Lecture Notes on Boolean Algebra (Part 1 of 3)

1. Review of Propositional Logic in ICS141

Refresh your memory about Propositional Logic.

In addition to propositional logic, it would be good to have basic knowledge of Abstract Algebra.

2. Boolean Algebra

Propositional logic discussed in ICS141 can be reinterpreted from a viewpoint of algebra as Boolean algebra that is an algebraic system on the set B = {0,1}. A logical statement (called a proposition) in propositional logic is regarded as an expression in Boolean algebra. Applications of inference rules to derive a theorem in logic are similar to transformations and/or manipulations of expressions in algebra. Thus, in Boolean algebra, we can manipulate logical statements as algebraic expressions systematically.

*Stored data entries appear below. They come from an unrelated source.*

/-- The walk from a table at a level (R84). `cached` gives what the cluster walker holds. Beside the entry it finds, it lists the
non-leaf entries it read. -/
def State.walkFrom (s : State) (ctx space : BitVec 16) (off : Nat) (cached : Nat → Option Nat) :
    Nat → Nat → Nat → List WalkEntry → Except (BitVec 8) (TlbEntry × List WalkEntry)
  | 0, _, _, _ => .error 0x08
  | fuel + 1, lvl, table, seen =>
    match cached lvl with
    | some next => s.walkFrom ctx space off cached fuel (lvl + 1) next seen
    | none =>
      match s.physRead (table + off / pageSize lvl % 4096 * 8) with
      | .error c => .error c
      | .ok e =>
        if e.getLsbD 1 then
          if lvl = 0 ∨ !leafOk e (pageSize lvl) then .error 0x08
          else .ok (⟨ctx, space, off / pageSize lvl, pageSize lvl, e.extractLsb' 48 16, (e.extractLsb' 16 28).toNat * 2 ^ 16,
                     e.getLsbD 2, e.getLsbD 3⟩, seen)
        else if lvl = 3 ∨ !nonLeafOk e then .error 0x08
        else
          let next := (e.extractLsb' 15 29).toNat * 2 ^ 15
          s.walkFrom ctx space off cached fuel (lvl + 1) next (⟨ctx, space, lvl + 1, off / pageSize lvl, next⟩ :: seen)

/-- The two physical addresses of a byte of HBM4E (Table 04-1, R76): in the interleaved window and in the near-die one. -/
def physOf (key : Nat) : List Nat :=
  let st := keyStack key
  let o := key % 2 ^ 36
  [(o / 4096 * 12 + st) * 4096 + o % 4096, 2 ^ 40 + st / 3 * 2 ^ 38 + (o / 4096 * 3 + st % 3) * 4096 + o % 4096]
/-- Whether a byte lies in the page that a leaf of this node names. -/
def TlbEntry.holds (e : TlbEntry) (key : Nat) : Bool :=
  e.node == Config.nodeId && decide (key < lsBase) && (physOf key).any fun p => decide (e.frame ≤ p ∧ p < e.frame + e.size)

/-- The whole walk (R84), with the walker's held entries or without. -/
def State.walk (s : State) (a : Acc) (space : BitVec 16) (off : Nat) (held : List WalkEntry) : Except (BitVec 8) (TlbEntry × List WalkEntry) :=
  let find (lvl pfx : Nat) : Option Nat :=
    (held.find? fun w => w.ctx == a.ctx && w.space == space && w.level == lvl && w.pfx == pfx).map (·.table)
  let cached (lvl : Nat) : Option Nat := find (lvl + 1) (off / pageSize lvl)
  let go (root : Nat) (seen : List WalkEntry) := s.walkFrom a.ctx space off cached 4 0 root seen
  match find 0 0 with
  | some root => go root []
  | none =>
    match s.physRead (a.ptbase.toNat * 2 ^ 15 + space.toNat * 8) with
    | .error c => .error c
    | .ok e =>
      if spaceEntryOk e then
        let root := (e.extractLsb' 15 29).toNat * 2 ^ 15
        go root [⟨a.ctx, space, 0, 0, root⟩]
      else .error 0x08

/-- The walker entries of a cluster. -/
def State.walkerOf (s : State) (cluster : Nat) : List WalkEntry := assocGet [] s.walkers cluster

/-- The translation of an offset (R84, R89): from the TLB or by a walk. A held entry that no longer agrees with the tables may have
been dropped; whether it has is a free value. The TLB and the walker keep what was used. What the core's harts have read ahead in a page before
the core held its translation is read again (R90). -/
def State.translate (s : State) (a : Acc) (space : BitVec 16) (off : Nat) : Except (BitVec 8) (TlbEntry × State) :=
  let cl := s.coreNo / 8
  let plain := s.walk a space off []
  let walked := if Config.cacheForgets (4 * s.tick) then plain else s.walk a space off (s.walkerOf cl)
  let fill (r : TlbEntry × List WalkEntry) : TlbEntry × State :=
    (r.1, { s with
      core := { s.core with tlb := (r.1 :: s.core.tlb).take 2048 }
      early := s.early.filter fun x => !(x.hart / 8 == s.coreNo && r.1.holds x.key)
      walkers := assocSet s.walkers cl (r.2 ++ s.walkerOf cl) })
  match s.core.tlb.find? (fun e => e.ctx == a.ctx && e.space == space && off / e.size == e.page) with
  | some e =>
    if plain.toOption.map Prod.fst = some e then .ok (e, s)
    else if Config.cacheForgets (4 * s.tick + 1) then
      (walked.map fill)
    else .ok (e, s)
  | none => walked.map fill

/-- The keyring entry that covers an offset (R101). -/
def State.entryAt (s : State) (ctx space : BitVec 16) (off : Nat) : Option KeyEntry :=
  s.keyring.find? fun e => e.ctx == ctx && e.space == space && decide (e.base ≤ off ∧ off < e.base + 2 ^ e.size)

/-- The right of an agent over an entry (Table 05-2): 0 none, 1 read, 2 read and write. -/
def KeyEntry.right (e : KeyEntry) (agent : BitVec 32) : Nat :=
  match e.state with
  | .owned => if e.owner = agent then 2 else 0
  | .shared => if e.owner = agent ∨ agent ∈ e.shares then 1 else 0
  | _ => 0

/-- The agent number of a node's hosts (R385); a hart of this device may bear the same low half, and is told apart by where its request
comes from. -/
def isHostAgent (agent : BitVec 32) : Bool := agent.extractLsb' 0 16 == 0xFFFF

/-- Whether two ranges of bytes meet, the first a region. -/
def meetsRegion (base size off n : Nat) : Bool := decide (n ≠ 0 ∧ off < base + 2 ^ size ∧ base < off + n)
/-- Entries of a context that overlap a region (R103). -/
def State.overlapping (s : State) (ctx space : BitVec 16) (base size : Nat) : List KeyEntry :=
  s.keyring.filter fun e => e.ctx == ctx && e.space == space && meetsRegion base size e.base (2 ^ e.size)

/-- The node that a context's tables give an offset (R86), as they stand. -/
def State.nodeOf (s : State) (a : Acc) (space : BitVec 16) (off : Nat) : Option (BitVec 16) :=
  match s.walk a space off [] with
  | .ok (e, _) => some e.node
  | .error _ => none
/-- The base and size of a region around an offset that another node's controller would hold: it overlaps no entry of this node's, and the page of its base,
when that is not the offset's own page, is another node's (R101, log 10). -/
def State.foreignSpan (s : State) (a : Acc) (space : BitVec 16) (off : Nat) : Nat × Nat :=
  let n := 16 + (Config.remoteRegion space.toNat off a.agent.toNat s.tick).1 % 25
  let base := off / 2 ^ n * 2 ^ n
  let there := match s.nodeOf a space base with | some nd => nd != Config.nodeId | none => false
  let size := if there && (s.overlapping a.ctx space base n).isEmpty then n else 16
  (off / 2 ^ size * 2 ^ size, size)
/-- A region that covers an offset of a page here and has its base, and so its home controller (R101), on another node: base, size, the
agent's right, and the node. None in space 0x0000 (R86), or when that controller has no entry (log 10). -/
def State.foreignEntry (s : State) (a : Acc) (space : BitVec 16) (off : Nat) : Option (Nat × Nat × Nat × BitVec 16) :=
  let r := (Config.remoteRegion space.toNat off a.agent.toNat s.tick).2 % 4
  let g := s.foreignSpan a space off
  if space = 0 ∨ r = 3 then none
  else match s.nodeOf a space g.1 with
    | some nd => if nd = Config.nodeId then none else some (g.1, g.2, r, nd)
    | none => none
/-- One whose home is reached. -/
def State.foreignRegion (s : State) (a : Acc) (space : BitVec 16) (off : Nat) : Option (Nat × Nat × Nat) :=
  match s.foreignEntry a space off with
  | some (base, size, r, nd) => if s.unreachable.contains nd then none else some (base, size, r)
  | none => none
/-- The cause that refuses an access to an offset here for want of a right (R99): 0x08 when it lies in a region whose home node is not reached (R113,
R363). -/
def State.keyCause (s : State) (a : Acc) (space : BitVec 16) (off : Nat) : BitVec 8 :=
  if (s.entryAt a.ctx space off).isSome then 0x09
  else match s.foreignEntry a space off with
    | some (_, _, _, nd) => if s.unreachable.contains nd then 0x08 else 0x09
    | none => 0x09

/-- The right the home controller grants (R98) to a hart, or to a host (R385): over what no entry covers, and over nothing else. -/
def State.rightOf (s : State) (a : Acc) (space : BitVec 16) (off : Nat) (host : Bool) : Nat :=
  match s.entryAt a.ctx space off with
  | some e => if host then 0 else e.right a.agent
  | none => match s.foreignEntry a space off with
    | some (_, _, r, nd) => if host ∨ s.unreachable.contains nd then 0 else r
    | none => if host then 2 else 0
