-- ==== Sys2Proof/Machine/Uses.lean ====
section
/-! DEFINITION. Register uses, unit classes and the serialising set (R57, R63 to R65), one row per instruction, as the descriptions
list the operands. An `ecopy`-family word reads its group of six registers, a selection word its group of four. -/

namespace Sys2Proof.Machine

/-- Unit classes (Table 03-2); scalar words have none. -/
inductive UnitClass where | A | L | K | F | P | LD | ST | C | Z | E | Q
  deriving DecidableEq, Repr

/-- What a word reads and writes (R63): x registers, chain registers (destinations in the order of Table 17-8), mask registers. -/
structure Uses where
  xr : List XReg := []
  xw : List XReg := []
  vr : List VReg := []
  vw : List VReg := []
  mr : List MReg := []
  mw : List MReg := []
  unit : Option UnitClass := none
  serial : Bool := false
  /-- Major 0x1A other than `clen`, `cinfo` and `cpoolst` (R63 case 5). -/
  edits : Bool := false
  deriving DecidableEq, Repr

/-- The n registers from r upward. -/
def regGroup (r : XReg) : Nat → List XReg
  | 0 => []
  | n + 1 => r :: regGroup (r + 1) n

/-- A second operand that S makes a scalar register (R232). -/
def srcS (s : Bool) (r : VReg) : List XReg × List VReg := if s then ([r], []) else ([], [r])
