/-- `estat` (R151); freeing a done ticket is an acquire (R143). -/
def execEstat (xd xa : XReg) (sel : BitVec 20) (s : State) : Out :=
  let n := (s.x xa).toNat
  let t := s.h.ticket n
  if s.h.mode = .d then s.trapWord 0x06
  else if 15 < n then s.trap 0x04 (s.x xa)
  else if sel = 1 then s.wrV xd (if t.state = .faulted then t.offset else 0)
  else
    let frees := sel = 2 ∧ (t.state = .done ∨ t.state = .faulted)
    let s1 : State := { s with h := if frees then s.h.setTicket n Ticket.empty else s.h }
    (if frees ∧ t.state = .done then s1.dropEarly s.cur fun _ => true else s1).wrV xd t.word

/-- ENGINE_ROW (R140, R142): the next row of the hart's running copy command. With its bit set in a completion mask, what the hart has read ahead
of program order is read again, so that a reader of the bit has acquired the row. -/
def execEngineRow (hart : Nat) (s : State) : Out :=
  let t := s.focus hart
  match t.copyHead with
  | some c =>
    if c.kind = 1 ∨ c.n1 * c.n2 ≤ c.next ∨ t.engineHeld c then .next s
    else match t.moveRow c c.next with
      | .error f => .next (t.endCommand c .faulted f c.next)
      | .ok t1 =>
        let bit : BitVec 8192 := BitVec.ofNat 8192 (2 ^ c.next)
        let t2 : State := if c.cm = 0 then t1
          else ({ t1 with h := t1.h.setMask c.cm (t1.h.mask c.cm ||| bit) }).dropEarly hart fun _ => true
        let k := t2.h.ticket c.ticket
        .next (({ t2 with h := t2.h.setTicket c.ticket { k with rows := c.next + 1 } }).rowsDone c (c.next + 1))
  | none => .next s

namespace State

/-- One element of an `ecopyc` (R147): located, read, written into the chain. -/
def moveElem (s : State) (c : Command) (j : Nat) : Except Failure State :=
  match s.engineProbe (c.acc s.h) c.sspace .read [c.elemSrc j] with
  | .error e => .error e
  | .ok (l, s1) => match s1.engineRead c.sspace (s.stillAhead s1 c) l with
    | .error e => .error e
    | .ok bs =>
      let v := ofBytes bs
      .ok (s1.putElem (s1.h.chain c.vd) j (if c.tag = 9 then v / 16 ^ (j % 2) % 16 else v))

/-- Elements moved one after the other up to the first that fails. -/
def moveElems (s : State) (c : Command) (j : Nat) : Nat → State × Nat × Option Failure
  | 0 => (s, j, none)
  | k + 1 =>
    match s.moveElem c j with
    | .error f => (s, j, some f)
    | .ok t => t.moveElems c (j + 1) k

end State

/-- ECOPYC_TRANSFER (R147, R148): the next elements of the hart's running `ecopyc`. -/
def execEcopycTransfer (hart count : Nat) (s : State) : Out :=
  let t := s.focus hart
  match t.copyHead with
  | some c =>
    if c.kind ≠ 1 ∨ c.count ≤ c.next ∨ t.engineHeld c then .next s
    else
      let r := t.moveElems c c.next (min count (c.count - c.next))
      match r.2.2 with
      | some f => .next (r.1.endCommand c .faulted f r.2.1)
      | none =>
        let k := r.1.h.ticket c.ticket
        .next (({ r.1 with h := r.1.h.setTicket c.ticket { k with rows := r.2.1 } }).rowsDone c r.2.1)
  | none => .next s

/-- COPY_COMMAND_COMPLETE (R145, R146): after the last write, the arrivals of an `ecast` with BAR, then the ticket is done. -/
def execCopyCommandComplete (hart : Nat) (s : State) : Out :=
  let t := s.focus hart
  match t.copyHead with
  | some c =>
    let total := if c.kind = 1 then c.count else c.n1 * c.n2
    if c.next < total ∨ t.engineHeld c then .next s
    else
      let t1 := if c.bar then c.targets.foldl (fun (u : State) _ => match u.gangOf u.h with | some g => (u.arrive g u.h.gbexp.toNat).2 | none => u) t else t
      .next (t1.endCommand c .done ⟨0, 0, 0⟩ c.next)
  | none => .next s

end Sys2Proof.Machine
end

Many technical terms in propositional logic are also used in Boolean algebra though, there are some technical terms specific to Boolean algebra.

Propositional Logic	Boolean Algebra
propositional variable	Boolean variable
proposition	Boolean expression
negation	complement
logical equivalence	equality

etc.

Logical Connectives vs Boolean Operators

Propositional Logic		Boolean Algebra
Logical Connective	Notation	Boolean Operator	Notation
negation	¬	complement	‾
conjunction	∧	AND	⋅
disjunction	∨	OR	+

Analogy between Boolean Algebra and Arithmetics

	Boolean Algebra	Arithmetics
Domain	truth values	numbers (e.g., integers and real numbers)
Operands	truth values and/or Boolean variables	numbers and/or variables
Unary Operator	NOT (complement)	− (negative sign)
Binary Operators	AND (conjunction), OR (disjunction)	+ (addition), − (subtraction), × (multiplication), / (division)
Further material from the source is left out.